Month: February 2023

Let’s Dispense with Some Nonsense About the Weaver Stance

You’ve probably heard many things about the Weaver Stance. Most of them are wrong.

The truth is that Jack Weaver simply put two hands on the pistol and brought it to the eye/target line. That’s it.

Here’s a quote from Weaver himself in a 2010 article:

“No thought was given to foot position, recoil control or pushing with one hand and pulling with the other,” Weaver wrote. “I found out all kinds of things about myself that I didn’t know until I read them in gun magazines. I had to go out and fire a few rounds to see if I really did push the right and pull the left arm–sure enough!”

Here’s a video interview with him:

Did you note that when Weaver demonstrated the Weaver that he didn’t do many of the things often wrongly attributed to him?

Did he make any mention of an injury forcing him to adopt a certain arm position?

I had the opptortunity to interview Jeff Cooper’s daughter, Lindy, shortly after writing this piece. I asked her about the injury myth as it is sometimes applied to him.

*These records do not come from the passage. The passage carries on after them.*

-- ==== Sys2Proof/Machine/Power.lean ====
section
/-! DEFINITION. Power, clocks and thermal (R446-R461, R481, R505). -/
namespace Sys2Proof.Machine

def State.quad (s : State) (q : Nat) : Quad := peek Quad.init s.pow.quads q
def State.setQuad (s : State) (q : Nat) (u : Quad) : State :=
  { s with pow := { s.pow with quads := put Quad.init s.pow.quads q u } }

/-- An override counter of R457 counts one event: key n is OD 0x4020.n. -/
def overCount (key : Nat) (on : Bool) (s : State) : State :=
  let b := peek 0 s.pow.overCtr key
  if on then logStick b 1 { s with pow := { s.pow with overCtr := put 0 s.pow.overCtr key (ctrAdd b 1) } } else s

/-! ### The window's end (R447, R448) -/

/-- What the running job has declared in the window, against its allowance HEAVY_MAX x 1,024 (R447, R449); the fault names the
fold of R448, or none when no fold of the quad ran in the window's last cycle (log entry 38). -/
def windowCheck (q : Nat) (s : State) : State :=
  let u := s.quad q
  match s.job with
  | some j =>
    let allow := j.prog.heavyMax * 1024
    let detail := at_ 32 32 u.jobSum + at_ 0 32 allow
    if allow < u.jobSum then
      match u.top with
      | some (f, b, t) => s.raiseFold f 0x15 engExec 1 b t detail
      | none => raise (s.repNone 0x15 0 engExec detail) s
    else s
  | none => s

/-! ### The governor (R453) -/

/-- The arithmetic clock F of the mode, in MHz (R450). -/
def State.fMHz (s : State) : Nat := if s.reefed then 640 else 800

/-- The predicted demand: full load without history, else the largest of the last 64 totals, and at least the allowance while
the job is younger than 8 windows (R453). -/
def predicted (windows : Nat) (hist : List Nat) (young : Option Nat) : Nat :=
  let d := if windows < 8 then 16384 else hist.foldl max 0
  match young with
  | some allow => max d allow
  | none => d

/-- The trim that the demand permits, in mV (R453). -/
def trimOf (d : Nat) : Int := if d ≤ 4096 then -30 else if d ≤ 8192 then -20 else if d ≤ 12288 then -10 else 0

/-- est(k) exceeds the cap, in exact integers: `cap8` is eight times the cap in watts (R453). -/
def overCap (d f : Nat) (t : Int) (cap8 k : Nat) : Bool :=
  decide ((cap8 * (1024 * 32 * 100 * 375) : Int) < ((8192 + 3 * d) * k * f : Nat) * (375 + t))

/-- The largest step from `k` down whose estimate is within the cap, and no lower than 8 (R453). -/
def stepWithin (d f : Nat) (t : Int) (cap8 : Nat) : Nat → Nat
  | 0 => 8
  | k + 1 => if 8 ≤ k ∧ overCap d f t cap8 (k + 1) then stepWithin d f t cap8 k else k + 1

/-- The governor's decision at a window's end (R453-R457, R505): a frame goes to the regulator when the target changes, or when that of the
last window end was answered with an error or not answered, as `again` says. -/
def governAs (again : Bool) (q total : Nat) (s : State) : State :=
  let u := s.quad q
  let hist := (total :: u.hist).take 64
  let windows := u.windows + 1
  let young := match s.job with
    | some j => if windows < peek 0 j.winStart q + 8 then some (j.prog.heavyMax * 1024) else none
    | none => none
  let d := predicted windows hist young
  let t0 := trimOf d
  let cool := decide (u.kTherm = 32)
  let t := if cool then max t0 u.floor else t0
  let cap8 := min (8 * u.cap.toNat) (s.pow.pkgCap.toNat - 312)
  let k := stepWithin d s.fMHz t cap8 32
  let target := 750 + t
  let frame := again || decide (target ≠ u.avs.getLastD 750)
  let avs := if frame then u.avs ++ [target] else u.avs
  let v := { u with frame := frame, k := min k u.kTherm, t := t, dpred := d, hist := hist, windows := windows,
                    winSum := 0, jobSum := 0, top := none, winCycles := 0, avs := avs }
  overCount 5 (decide (k = 8) && overCap d s.fMHz t cap8 8)
    (overCount 4 (!cool && decide (t0 < u.floor)) (overCount 3 (decide (k < 32)) (s.setQuad q v)))

/-- The governor's decision (R453, R505): whether the regulator answered a frame of the last window end is a free value (log entry 117); one
that it did not is sent again and logged, which sets LOG. -/
def govern (q total : Nat) (s : State) : State :=
  if (s.quad q).frame then
    if s.free 1 = 1 then governAs true q total (logFree 5 s.used) else governAs false q total s.used
  else governAs false q total s

/-- POWER_WINDOW (R447, R453): quad `q` closes its window. -/
def execPowerWindow (q : BitVec 3) (s : State) : Res :=
  let n := q.toNat
  let u := s.quad n
  whileClocked s (if s.chip.grade.quads ≤ n || u.winCycles < 1024 then s else govern n u.winSum (windowCheck n s))

/-! ### Droop (R452) -/

/-- DROOP: every following cycle of the fold is stretched. -/
def execDroop (f : FoldId) (s : State) : Res :=
  .next (s.onFold f.toNat fun x => { x with db := { x.db with droop := true } })

/-- SUPPLY_RECOVERS: the fold's cycles stop being stretched. -/
def execSupplyRecovers (f : FoldId) (s : State) : Res :=
  .next (s.onFold f.toNat fun x => { x with db := { x.db with droop := false } })

/-! ### Thermal (R458-R460, R481) -/

/-- The sensors that throttle quad `q`: its four junctions and the spine's (R459). -/
def quadSensors (q : Nat) : List Nat := [4 * q, 4 * q + 1, 4 * q + 2, 4 * q + 3, 32, 33, 34, 35]

/-- One evaluation of quad `q` by the thermal loop (R459); the clock step in use never exceeds k_thermal (R456, log entry 101). -/
def throttle (q : Nat) (s : State) : State :=
  let u := s.quad q
  if (quadSensors q).any (hotAt s.look.sensors 100) then
    let k := max 8 (u.kTherm - 2)
    overCount 2 (decide (k < u.kTherm)) (s.setQuad q { u with kTherm := k, k := min u.k k })
  else if (quadSensors q).any (hotAt s.look.sensors 95) then s
  else s.setQuad q { u with kTherm := min 32 (u.kTherm + 1) }

/-- THERMAL_LOOP (R459). -/
def execThermalLoop (s : State) : Res :=
  .next (if s.lookoutRuns then (List.range s.chip.grade.quads).foldl (fun t q => throttle q t) s else s)

/-- The first sensor at its trip limit, with its reading: junctions 0 to 42, then 64 + p for the memory behind port p
(R458, R460). -/
def tripSensor (s : State) : Option (Nat × Int) :=
  match (List.range junctions).find? (hotAt s.look.sensors 110) with
  | some i => some (i, nth 0 s.look.sensors i)
  | none =>
    match (List.range s.chip.grade.ports).find? (hotAt s.look.memTemps 100) with
    | some p => some (64 + p, nth 0 s.look.memTemps p)
    | none => none

/-- Every sensor reads at least 20 °C below its trip limit (R460). -/
def cooled (s : State) : Bool :=
  ((List.range junctions).all fun i => decide (nth 0 s.look.sensors i ≤ 90000)) &&
    (List.range s.chip.grade.ports).all fun p => decide (nth 0 s.look.memTemps p ≤ 80000)

/-- A thermal trip (R460): the job aborts with fatal cause 0x05, the sensor and its reading are logged, and the reset is
raised. -/
def trip (i : Nat) (v : Int) (s : State) : State :=
  takeReset srcTrip (logWith 5 40 (at_ 32 8 i + wrap 32 v) (setFatal70 5 s))

/-- SENSOR_SAMPLE (R460, R481): the lookout reads all sensors; those of absent folds read as zero. -/
def execSensorSample (readings memory : List Int) (s : State) : Res :=
  let rd := (enumFrom 0 readings).map fun p => if p.1 < 32 ∧ s.chip.grade.folds ≤ p.1 then 0 else p.2
  let t := { s with look := { s.look with sensors := rd, memTemps := memory } }
  .next (if s.chip.tripHold then { t with chip := { t.chip with tripHold := !cooled t } }
    else if !s.lookoutRuns then s
    else
      let t := noteWarm s.warm t
      match tripSensor t with
      | some (i, v) => if s.chip.heldOff.contains srcTrip then t else trip i v t
      | none => t)

end Sys2Proof.Machine
end

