/-- Values of 0x9000 to 0xBFFF. -/
def State.valSecurity (s : State) (i sub : Nat) : Nat :=
  let x := s.look
  if 0xA010 ≤ i ∧ i < 0xA030 then
    let f := i - 0xA010
    let e := (s.fold f).ex
    nth 0 [0, debugState s f, 0, 0, s.nextAddr f, e.cycle % 2 ^ 64,
           (s.fold f).db.brk.toNat] (sub - 1)
  else if 0xA200 ≤ i ∧ i < 0xA220 then (s.fold (i - 0xA200)).qu.pennant (sub - 1)
  else
    match i with
    | 0x9000 => if sub = 1 then b2n x.ident.provisioned else b2n x.keyOk
    | 0x9001 => x.chain.length
    | 0x9010 => nth 0 [x.active, 0, x.fwBytes, x.rollback, 0, x.fwState, x.fwResult, x.nextBoot] (sub - 1)
    | 0x9030 => b2n x.lock
    | 0xA000 =>
      let t := s.trace
      nth 0 [t.enable.toNat, t.folds.toNat, t.base.toNat, t.size.toNat, t.widx.toNat, t.ridx.toNat, b2n t.mode,
             ctrRead t.lost] (sub - 1)
    | 0xA300 => (s.gpnCopy (sub - 1)).toNat
    | 0xB000 =>
      nth 0 [(x.entries.getLast?.map LogEnt.seq).getD 0, (x.entries.head?.map LogEnt.seq).getD 0, x.cursor.toNat, 0,
             ctrRead x.logDropped] (sub - 1)
    | _ => 0

/-- The value of an entry that is neither STR nor DOMAIN; an I32 in 32 bits. -/
def State.value (s : State) (path i sub : Nat) : Nat :=
  if sub = 0 then (s.rows i).length
  else if i < 0x3000 then s.valIdentity path i sub
  else if i < 0x4000 then s.valHost i sub
  else if i < 0x6000 then s.valPower i sub
  else if i < 0x9000 then s.valRigging i sub
  else s.valSecurity i sub

/-- A value in a 64-bit data word (R385). -/
def dataWord (t : Ty) (v : Nat) : Nat := match t with | .i32 => wrap 64 (sext 32 v) | _ => v

/-- Bytes of the route table from offset `o` (R341). -/
def routeBytes (s : State) (o n : Nat) : List Byte :=
  padTo n (((List.range (ceilDiv n 4)).flatMap fun k =>
    leBytes 4 (peek 0 s.rig.route (o / 4 + k)).toNat).take (16384 - o))

/-- `n` bytes from offset `off` of a STR or DOMAIN entry; bytes beyond its end read as zero. -/
def State.bytesOf (s : State) (i sub off n : Nat) : List Byte :=
  let cut := fun (l : List Byte) => padTo n (l.drop off)
  match i with
  | 0x1000 => cut (ascii (if sub = 1 then "Hokuser" else "Glecy AK960"))
  | 0x1001 => cut s.chip.serial
  | 0x6100 => routeBytes s off n
  | 0x9001 => cut s.look.chain
  | 0xB000 =>
    cut (match s.look.entries.find? fun e => decide (e.seq = s.look.cursor.toNat) with
      | some e => e.bytes
      | none => [])
  | _ => readStateRun (s.fold (i - 0xA100)) sub off n

/-- An entry is read: the code, `n` bytes of data, and the state, whose free values the read may have used. A WO entry reads as 0 with
code 0x02 (R390). -/
def State.readEntry (s : State) (path i sub off n : Nat) : Nat × List Byte × State :=
  match s.refuses path false true i sub off, s.entry i sub with
  | some c, some e => (c, if e.right = .wo then leBytes n 0 else [], s)
  | some c, none => (c, [], s)
  | none, some e =>
    if s.shut i then (codeState, [], s)
    else if e.ty.span.isSome then (0, s.bytesOf i sub off n, s.used)
    else (0, leBytes n (dataWord e.ty (s.value path i sub)), s.used)
  | none, none => (codeNoEntry, [], s)

end Sys2Proof.Machine
end

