def writeTrace (sub v : Nat) (s : State) : Wr :=
  let t := s.trace
  let on := decide (t.enable ≠ 0)
  match sub with
  | 1 => .ok { s with trace := { t with enable := BitVec.ofNat 32 v &&& 0x1FFE } }
  | 2 => .ok { s with trace := { t with folds := BitVec.ofNat 32 v } }
  | 3 =>
    guardWr on codeState (guardWr (decide (v % 4096 ≠ 0) || traceBeyond s v t.size.toNat) codeRange
      (.ok { s with trace := { t with base := BitVec.ofNat 64 v } }))
  | 4 =>
    guardWr on codeState (guardWr (!pow2In 1024 (2 ^ 26) v || traceBeyond s t.base.toNat v) codeRange
      (.ok { s with trace := { t with size := BitVec.ofNat 32 v } }))
  | 6 => .ok { s with trace := { t with ridx := BitVec.ofNat 32 v } }
  | _ => guardWr on codeState (guardWr (decide (1 < v)) codeRange (.ok { s with trace := { t with mode := decide (v = 1) } }))

/-- Fold control (R517). -/
def writeControl (f sub v : Nat) (s : State) : Wr :=
  match sub with
  | 1 => guardWr (decide (v ≠ 1) && decide (v ≠ 2)) codeRange (.ok (haltFold f (decide (v = 2)) s))
  | 3 =>
    guardWr (decide (debugState s f ≠ 2)) codeState
      (guardWr (decide (v = 0) || decide (4096 < v)) codeRange (.ok (stepFold f v s)))
  | 4 => .ok (if v = 1 then resumeFold f s else s)
  | _ => .ok (s.onFold f fun x => { x with db := { x.db with brk := BitVec.ofNat 16 v &&& 0x8FFF } })

def writeDebug (path i sub v : Nat) (s : State) : Wr :=
  if 0xA010 ≤ i ∧ i < 0xA030 then writeControl (i - 0xA010) sub v s
  else if 0xA200 ≤ i ∧ i < 0xA220 then .ok (setPennant path (i - 0xA200) (sub - 1) (BitVec.ofNat 16 v) s)
  else if i = 0xA300 then .ok (setGlobal path (sub - 1) (BitVec.ofNat 16 v) s)
  else writeTrace sub v s

/-! ### Every entry -/

/-- A write of an entry that is neither STR nor DOMAIN. -/
def writeValue (path i sub v : Nat) (s : State) : Wr :=
  if i < 0x3000 then writeStatus path i sub v s
  else if i < 0x4000 then writeHost path i sub v s
  else if i < 0x6000 then writePower i sub v s
  else if i < 0x7000 then writeRigging i sub v s
  else if i < 0x8000 then writeStatus path i sub v s
  else if 0xA000 ≤ i ∧ i < 0xB000 then writeDebug path i sub v s
  else writeSecurity path i sub v s

/-- A write of a DOMAIN entry. -/
def writeDomain (path i sub off : Nat) (data : List Byte) (s : State) : Wr :=
  if i = 0x6100 then .ok (writeRoutes off data s)
  else if i = 0x9010 then writeImage path off data s
  else .ok (debugWrite path (i - 0xA100) sub off data s)

/-- Entries that the lock covers (R496). -/
def lockCovers (path i sub : Nat) : Bool :=
  (decide (i = 0x6000) && (decide (sub = 2) || decide (sub = 5))) || decide (i = 0x6001) || decide (i = 0x6010) ||
    decide (i = 0x6100) || (decide (0x6200 ≤ i) && decide (i < 0x6240)) || decide (i = 0x6300) ||
    (decide (path = pathF) && ((decide (i = 0x9010) && (decide (sub = 2) || decide (sub = 5))) ||
      (decide (0xA000 ≤ i) && decide (i < 0xB000))))

/-- The lock refuses a write of value `v` (R496). -/
def State.lockRefuses (s : State) (path i sub v : Nat) : Bool :=
  s.look.lock && (lockCovers path i sub || (decide (i = 0x9030) && decide (v = 0)))

/-- The value that written bytes give a scalar entry; an I32 of fewer than eight bytes is sign-extended. -/
def valueOf (t : Ty) (data : List Byte) : Nat :=
  match t with
  | .i32 => if data.length < 8 then wrap 64 (sext (8 * data.length) (leNat data)) else leNat data
  | _ => leNat data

Here are her exact words as she wrote them,

“He smashed his right elbow in a fall on the ice while holding my sister when she was a baby. He went through some very painful rehab and had a dent in his right arm where the elbow bone normally resides.

This had NOTHING to do with the Weaver Stance. The Weaver Stance is what Jack Weaver used and he kept winning so Dad and John Plahn analyzed why this was so and came to the conclusion that an isometric balance is achieved when the strong hand pushes outward and the weak hand pulls inward…………….and this push-pull effect enables a shooter to better control recoil and regain his sight picture more quickly. That is it.”.

The bent support side elbow had nothing to do with an injury as is often interjected. The bent elbow didn’t come from Weaver. It came from Jeff Cooper and John Plahn as they codified the Modern Technique and added isometric tension as a means of recoil control. The bladed stance was an adaption by law enforcement agencies to integrate a popular interview stance.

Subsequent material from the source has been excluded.